The fighting in a brawler needs to be strong, and Destiny just doesn’t deliver. The predictable enemies are granted a chance to win because the fighting is a mess. Your character is new to their powers and it shows in the clumsy way they maneuver on the battlefield. Attacks are inaccurate most of the time. I found myself using area attacks because I knew they would find targets. The targeting system provides no assistance as I found myself still missing with the ranged powers. Even the amazingly rendered fight animations become a negative point as they leave you open to enemy attacks without a break button. The worst part is that your special super powers can be ineffective. They cost a lot of energy (energy that is hard to come by) to use and can go off with little effect. The platforming and wall climbing is simplistic but frustratingly awkward at times due to the sometimes free, sometimes fixed camera. The boss battles are repetitive with bosses relying on A-B-C-repeat tactics that are obvious and easy to figure out. Instead of providing a smooth, engaging experience, the game play gets repetitive quick.
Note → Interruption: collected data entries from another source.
theorem Shape.idcode : Shape.Statement (.idcode) := fun h => by cases h
theorem Shape.clamp : Shape.Statement (.clamp) := fun h => by cases h
theorem Shape.highz : Shape.Statement (.highz) := fun h => by cases h
theorem Shape.bypass (code) : Shape.Statement (.bypass code) := fun h => by cases h
theorem Shape.trstNAssert : Shape.Statement (.trstNAssert) := fun h => by cases h
theorem Shape.pcieLinkUp (x16 speed) : Shape.Statement (.pcieLinkUp x16 speed) := fun h => by cases h
theorem Shape.boot100MsMark : Shape.Statement (.boot100MsMark) := fun h => by cases h
theorem Shape.timesnapSampleReturn (d) : Shape.Statement (.timesnapSampleReturn d) := fun h => by cases h
theorem Shape.unsupportedRequest (isRead) : Shape.Statement (.unsupportedRequest isRead) := fun h => by cases h
theorem Shape.smbusTimeout : Shape.Statement (.smbusTimeout) := fun h => by cases h
theorem Shape.safIrqClearOnRead (r) : Shape.Statement (.safIrqClearOnRead r) := fun h => by cases h

end Sys2Proof.Laws
end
There’s a whole lot of choosing in X-Men: Destiny but the main problem is that I felt like none of it mattered. As I said earlier, who you fight alongside has no bearing on the outcome of the game. And despite the great cameos, that’s all they are. When you are teamed up with someone, you’re usually off doing your thing instead of working as a team. I felt similar frustrations about choices meaning nothing as I leveled up my character. At different parts of the game it gives you this-or-that options for new powers. But the descriptions don’t describe the powers well where a quick demo video would’ve done the job perfectly. I usually ended up with buyer’s remorse and the autosave function would lock me into the decision. I felt the same apprehension towards leveling up powers. XP gets tight towards mid-game and you can either upgrade your mutant’s powers or the augmentation X-Genes. I usually went with the more expensive personal powers, but for the amount I was spending I really didn’t get a positive return. The X-Gene/Suit system wasn't great either as the majority of the X-Genes did the same thing, which is pretty sad considering that there were probably only 15 in each category.
X-Men: Destiny advertises itself as an Action RPG, but you’re really just getting a big, dumb brawler. What’s disappointing is that I felt like they had a great concept and just didn’t flesh it out the way they wanted to. All the choices and options are just window dressing and add nothing to the experience. In the end, I found myself finishing the game out of determination to not waste my money. I felt like six year-old me again. Instead of really flying, I was just jumping off my roof onto the trampoline. A couple fleeting moments of excitement and some skinned knees. If you like brawlers or the X-Men, then you should catch this in the bargain bin.